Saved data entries
/-- What a POLL leaves of a frame that is still partial (41_poll_fsm R112 to R115, R123 row `None`): it
takes all the bytes there are, but for one to three bytes of a length field, and shows `None`. Behind a
type byte, in `ReadDataLen`, in the payload and in the line; the bytes are stored below `C`, every other
cell, the cursor and, until a length field is read, the length are as before. With no byte to take
nothing changes (PollWithNothingToDo). -/
def Obligations.PartialFrameResult : Prop :=
  (∀ (s : State) (t : Byte) (few : List Byte), s.st = .readType → s.rx = t :: few → t ≤ 0x20#8 → few.length < 4 →
    exec .poll s = .next { s with rx := few, typ := t, cnt := 0#32, st := .readDataLen,
                                  shown := s.shown ++ [.poll .none] }) ∧
  (∀ (s : State) (t b0 b1 b2 b3 : Byte) (p : List Byte), s.st = .readType →
    s.rx = t :: b0 :: b1 :: b2 :: b3 :: p → t ≤ 0x20#8 → p.length < leVal [b0, b1, b2, b3] →
    ∃ u, exec .poll s = .next u ∧
      u = { s with rx := [], typ := t, len := BitVec.ofNat 32 (leVal [b0, b1, b2, b3]),
                   cnt := BitVec.ofNat 32 p.length, st := .readData, buf := u.buf,
                   shown := s.shown ++ [.poll .none] } ∧
      (∀ k, k < min p.length s.cfg.C → p[k]? = some (u.cell k)) ∧
      ∀ k, min p.length s.cfg.C ≤ k → u.cell k = s.cell k) ∧
  (∀ (s : State) (b0 b1 b2 b3 : Byte) (p : List Byte), s.st = .readDataLen →
    s.rx = b0 :: b1 :: b2 :: b3 :: p → p.length < leVal [b0, b1, b2, b3] →
    ∃ u, exec .poll s = .next u ∧
      u = { s with rx := [], len := BitVec.ofNat 32 (leVal [b0, b1, b2, b3]),
                   cnt := BitVec.ofNat 32 p.length, st := .readData, buf := u.buf,
                   shown := s.shown ++ [.poll .none] } ∧
      (∀ k, k < min p.length s.cfg.C → p[k]? = some (u.cell k)) ∧
      ∀ k, min p.length s.cfg.C ≤ k → u.cell k = s.cell k) ∧
  (∀ (s : State) (p : List Byte), s.st = .readData → s.rx = p → s.cnt.toNat + p.length < s.len.toNat →
    ∃ u, exec .poll s = .next u ∧
      u = { s with rx := [], cnt := BitVec.ofNat 32 (s.cnt.toNat + p.length), buf := u.buf,
                   shown := s.shown ++ [.poll .none] } ∧
      (∀ k, k < p.length → s.cnt.toNat + k < s.cfg.C → p[k]? = some (u.cell (s.cnt.toNat + k))) ∧
      ∀ k, k < s.cnt.toNat ∨ min (s.cnt.toNat + p.length) s.cfg.C ≤ k → u.cell k = s.cell k) ∧
  (∀ (s : State) (first : Byte) (rest : List Byte), s.st = .readType → s.rx = first :: rest → 0x20#8 < first →
    0x0A#8 ∉ rest →
    ∃ u, exec .poll s = .next u ∧
      u = { s with rx := [], typ := first, cnt := BitVec.ofNat 32 (min (rest.length + 1) (2 ^ 32 - 1)),
                   st := .readString, buf := u.buf, shown := s.shown ++ [.poll .none] } ∧
      (∀ k, k < min (rest.length + 1) s.cfg.C → (first :: rest)[k]? = some (u.cell k)) ∧
      ∀ k, min (rest.length + 1) s.cfg.C ≤ k → u.cell k = s.cell k) ∧
  (∀ (s : State) (rest : List Byte), s.st = .readString → s.rx = rest → 0x0A#8 ∉ rest →
    ∃ u, exec .poll s = .next u ∧
      u = { s with rx := [], cnt := BitVec.ofNat 32 (min (s.cnt.toNat + rest.length) (2 ^ 32 - 1)), buf := u.buf,
                   shown := s.shown ++ [.poll .none] } ∧
      (∀ k, k < rest.length → s.cnt.toNat + k < s.cfg.C → rest[k]? = some (u.cell (s.cnt.toNat + k))) ∧
      ∀ k, k < s.cnt.toNat ∨ min (s.cnt.toNat + rest.length) s.cfg.C ≤ k → u.cell k = s.cell k)

/-- A SEND with a type above the threshold is read as a text line (40_encoder R103, 70_reset R193):
where a terminator occurs among its length and value bytes, POLL runs the line up to there, and
otherwise it waits in `ReadString` with everything consumed. -/
def Obligations.SendAboveThresholdIsText : Prop :=
  ∀ (s : State) (t : Byte) (values : List (List Byte)), s.st = .readType → 0x20#8 < t →
    s.rx = encodeMessage t values →
    (∀ line after, splitLine (leBytes (totalWidth values) 4 ++ values.flatten) = some (line, after) →
      exec .poll s = exec (.txt t line) { s with rx := after }) ∧
    (splitLine (leBytes (totalWidth values) 4 ++ values.flatten) = none →
      ∃ u, exec .poll s = .next u ∧ u.shown = s.shown ++ [.poll .none] ∧ u.st = .readString ∧
        u.typ = t ∧ u.rx = [])
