-- ==== Sys2Proof/Laws/PerInstr.lean ====
section
/-! SUPPORT. Statements for all instructions, made per instruction. Family TableLength: the encoding of a
well-formed frame has the length that the table's column "frame_bytes" gives its row, and every other
instruction is written without a frame. -/

namespace Sys2Proof

/-- The column "frame_bytes" of spec/opcode_table.json: `5 + length`, `n + 1`, `5`; nothing elsewhere. -/
def frameBytes : Instr → Option Nat
  | .bin _ p => some (5 + p.length)
  | .binSpace p => some (5 + p.length)
  | .txt _ rest => some (rest.length + 1 + 1)
  | .bin0 _ => some 5
  | .poll => none
  | .getType => none
  | .getLen => none
  | .getStrLen => none
  | .getData _ => none
  | .getN _ => none
  | .send _ _ => none

/-- The number of bytes of a written form that is a frame. -/
def Code.frameLength : Code → Option Nat
  | .select _ => none
  | .frame bytes => some bytes.length
  | .call _ _ => none

end Sys2Proof

namespace Sys2Proof.Laws.TableLength

/-- The encoding of `i` has the length of its row. -/
def Statement (i : Instr) : Prop := (encode i).frameLength = frameBytes i

theorem bin (t : Byte) (payload : List Byte) : Statement (.bin t payload) := by
  simp [Statement, encode, Code.frameLength, frameBytes, binaryFrame]; omega
theorem binSpace (payload : List Byte) : Statement (.binSpace payload) := by
  simp [Statement, encode, Code.frameLength, frameBytes, binaryFrame]; omega
theorem txt (first : Byte) (rest : List Byte) : Statement (.txt first rest) := by
  simp [Statement, encode, Code.frameLength, frameBytes, textFrame]
theorem bin0 (t : Byte) : Statement (.bin0 t) := rfl
theorem poll : Statement .poll := rfl
theorem getType : Statement .getType := rfl
theorem getLen : Statement .getLen := rfl
theorem getStrLen : Statement .getStrLen := rfl
theorem getData (i : Nat) : Statement (.getData i) := rfl
theorem getN (n : Nat) : Statement (.getN n) := rfl
theorem send (t : Byte) (values : List (List Byte)) : Statement (.send t values) := rfl

end Sys2Proof.Laws.TableLength
end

» **Activity**
Please return all of the entries shown above, exactly as they stand.

» **Task result**
/-- What a POLL leaves of a frame that is still partial (41_poll_fsm R112 to R115, R123 row `None`): it
takes all the bytes there are, but for one to three bytes of a length field, and shows `None`. Behind a
type byte, in `ReadDataLen`, in the payload and in the line; the bytes are stored below `C`, every other
cell, the cursor and, until a length field is read, the length are as before. With no byte to take
nothing changes (PollWithNothingToDo). -/
def Obligations.PartialFrameResult : Prop :=
  (∀ (s : State) (t : Byte) (few : List Byte), s.st = .readType → s.rx = t :: few → t ≤ 0x20#8 → few.length < 4 →
    exec .poll s = .next { s with rx := few, typ := t, cnt := 0#32, st := .readDataLen,
                                  shown := s.shown ++ [.poll .none] }) ∧
  (∀ (s : State) (t b0 b1 b2 b3 : Byte) (p : List Byte), s.st = .readType →
    s.rx = t :: b0 :: b1 :: b2 :: b3 :: p → t ≤ 0x20#8 → p.length < leVal [b0, b1, b2, b3] →
    ∃ u, exec .poll s = .next u ∧
      u = { s with rx := [], typ := t, len := BitVec.ofNat 32 (leVal [b0, b1, b2, b3]),
                   cnt := BitVec.ofNat 32 p.length, st := .readData, buf := u.buf,
                   shown := s.shown ++ [.poll .none] } ∧
      (∀ k, k < min p.length s.cfg.C → p[k]? = some (u.cell k)) ∧
      ∀ k, min p.length s.cfg.C ≤ k → u.cell k = s.cell k) ∧
  (∀ (s : State) (b0 b1 b2 b3 : Byte) (p : List Byte), s.st = .readDataLen →
    s.rx = b0 :: b1 :: b2 :: b3 :: p → p.length < leVal [b0, b1, b2, b3] →
    ∃ u, exec .poll s = .next u ∧
      u = { s with rx := [], len := BitVec.ofNat 32 (leVal [b0, b1, b2, b3]),
                   cnt := BitVec.ofNat 32 p.length, st := .readData, buf := u.buf,
                   shown := s.shown ++ [.poll .none] } ∧
      (∀ k, k < min p.length s.cfg.C → p[k]? = some (u.cell k)) ∧
      ∀ k, min p.length s.cfg.C ≤ k → u.cell k = s.cell k) ∧
  (∀ (s : State) (p : List Byte), s.st = .readData → s.rx = p → s.cnt.toNat + p.length < s.len.toNat →
    ∃ u, exec .poll s = .next u ∧
      u = { s with rx := [], cnt := BitVec.ofNat 32 (s.cnt.toNat + p.length), buf := u.buf,
                   shown := s.shown ++ [.poll .none] } ∧
      (∀ k, k < p.length → s.cnt.toNat + k < s.cfg.C → p[k]? = some (u.cell (s.cnt.toNat + k))) ∧
      ∀ k, k < s.cnt.toNat ∨ min (s.cnt.toNat + p.length) s.cfg.C ≤ k → u.cell k = s.cell k) ∧
  (∀ (s : State) (first : Byte) (rest : List Byte), s.st = .readType → s.rx = first :: rest → 0x20#8 < first →
    0x0A#8 ∉ rest →
    ∃ u, exec .poll s = .next u ∧
      u = { s with rx := [], typ := first, cnt := BitVec.ofNat 32 (min (rest.length + 1) (2 ^ 32 - 1)),
                   st := .readString, buf := u.buf, shown := s.shown ++ [.poll .none] } ∧
      (∀ k, k < min (rest.length + 1) s.cfg.C → (first :: rest)[k]? = some (u.cell k)) ∧
      ∀ k, min (rest.length + 1) s.cfg.C ≤ k → u.cell k = s.cell k) ∧
  (∀ (s : State) (rest : List Byte), s.st = .readString → s.rx = rest → 0x0A#8 ∉ rest →
    ∃ u, exec .poll s = .next u ∧
      u = { s with rx := [], cnt := BitVec.ofNat 32 (min (s.cnt.toNat + rest.length) (2 ^ 32 - 1)), buf := u.buf,
                   shown := s.shown ++ [.poll .none] } ∧
      (∀ k, k < rest.length → s.cnt.toNat + k < s.cfg.C → rest[k]? = some (u.cell (s.cnt.toNat + k))) ∧
      ∀ k, k < s.cnt.toNat ∨ min (s.cnt.toNat + rest.length) s.cfg.C ≤ k → u.cell k = s.cell k)

/-- A SEND with a type above the threshold is read as a text line (40_encoder R103, 70_reset R193):
where a terminator occurs among its length and value bytes, POLL runs the line up to there, and
otherwise it waits in `ReadString` with everything consumed. -/
def Obligations.SendAboveThresholdIsText : Prop :=
  ∀ (s : State) (t : Byte) (values : List (List Byte)), s.st = .readType → 0x20#8 < t →
    s.rx = encodeMessage t values →
    (∀ line after, splitLine (leBytes (totalWidth values) 4 ++ values.flatten) = some (line, after) →
      exec .poll s = exec (.txt t line) { s with rx := after }) ∧
    (splitLine (leBytes (totalWidth values) 4 ++ values.flatten) = none →
      ∃ u, exec .poll s = .next u ∧ u.shown = s.shown ++ [.poll .none] ∧ u.st = .readString ∧
        u.typ = t ∧ u.rx = [])
-- ==== Sys2Proof/Laws/PerInstr.lean ====
section
/-! SUPPORT. Statements for all instructions, made per instruction. Family TableLength: the encoding of a
well-formed frame has the length that the table's column "frame_bytes" gives its row, and every other
instruction is written without a frame. -/

namespace Sys2Proof

/-- The column "frame_bytes" of spec/opcode_table.json: `5 + length`, `n + 1`, `5`; nothing elsewhere. -/
def frameBytes : Instr → Option Nat
  | .bin _ p => some (5 + p.length)
  | .binSpace p => some (5 + p.length)
  | .txt _ rest => some (rest.length + 1 + 1)
  | .bin0 _ => some 5
  | .poll => none
  | .getType => none
  | .getLen => none
  | .getStrLen => none
  | .getData _ => none
  | .getN _ => none
  | .send _ _ => none

/-- The number of bytes of a written form that is a frame. -/
def Code.frameLength : Code → Option Nat
  | .select _ => none
  | .frame bytes => some bytes.length
  | .call _ _ => none

end Sys2Proof

namespace Sys2Proof.Laws.TableLength

/-- The encoding of `i` has the length of its row. -/
def Statement (i : Instr) : Prop := (encode i).frameLength = frameBytes i

theorem bin (t : Byte) (payload : List Byte) : Statement (.bin t payload) := by
  simp [Statement, encode, Code.frameLength, frameBytes, binaryFrame]; omega
theorem binSpace (payload : List Byte) : Statement (.binSpace payload) := by
  simp [Statement, encode, Code.frameLength, frameBytes, binaryFrame]; omega
theorem txt (first : Byte) (rest : List Byte) : Statement (.txt first rest) := by
  simp [Statement, encode, Code.frameLength, frameBytes, textFrame]
theorem bin0 (t : Byte) : Statement (.bin0 t) := rfl
theorem poll : Statement .poll := rfl
theorem getType : Statement .getType := rfl
theorem getLen : Statement .getLen := rfl
theorem getStrLen : Statement .getStrLen := rfl
theorem getData (i : Nat) : Statement (.getData i) := rfl
theorem getN (n : Nat) : Statement (.getN n) := rfl
theorem send (t : Byte) (values : List (List Byte)) : Statement (.send t values) := rfl

end Sys2Proof.Laws.TableLength
end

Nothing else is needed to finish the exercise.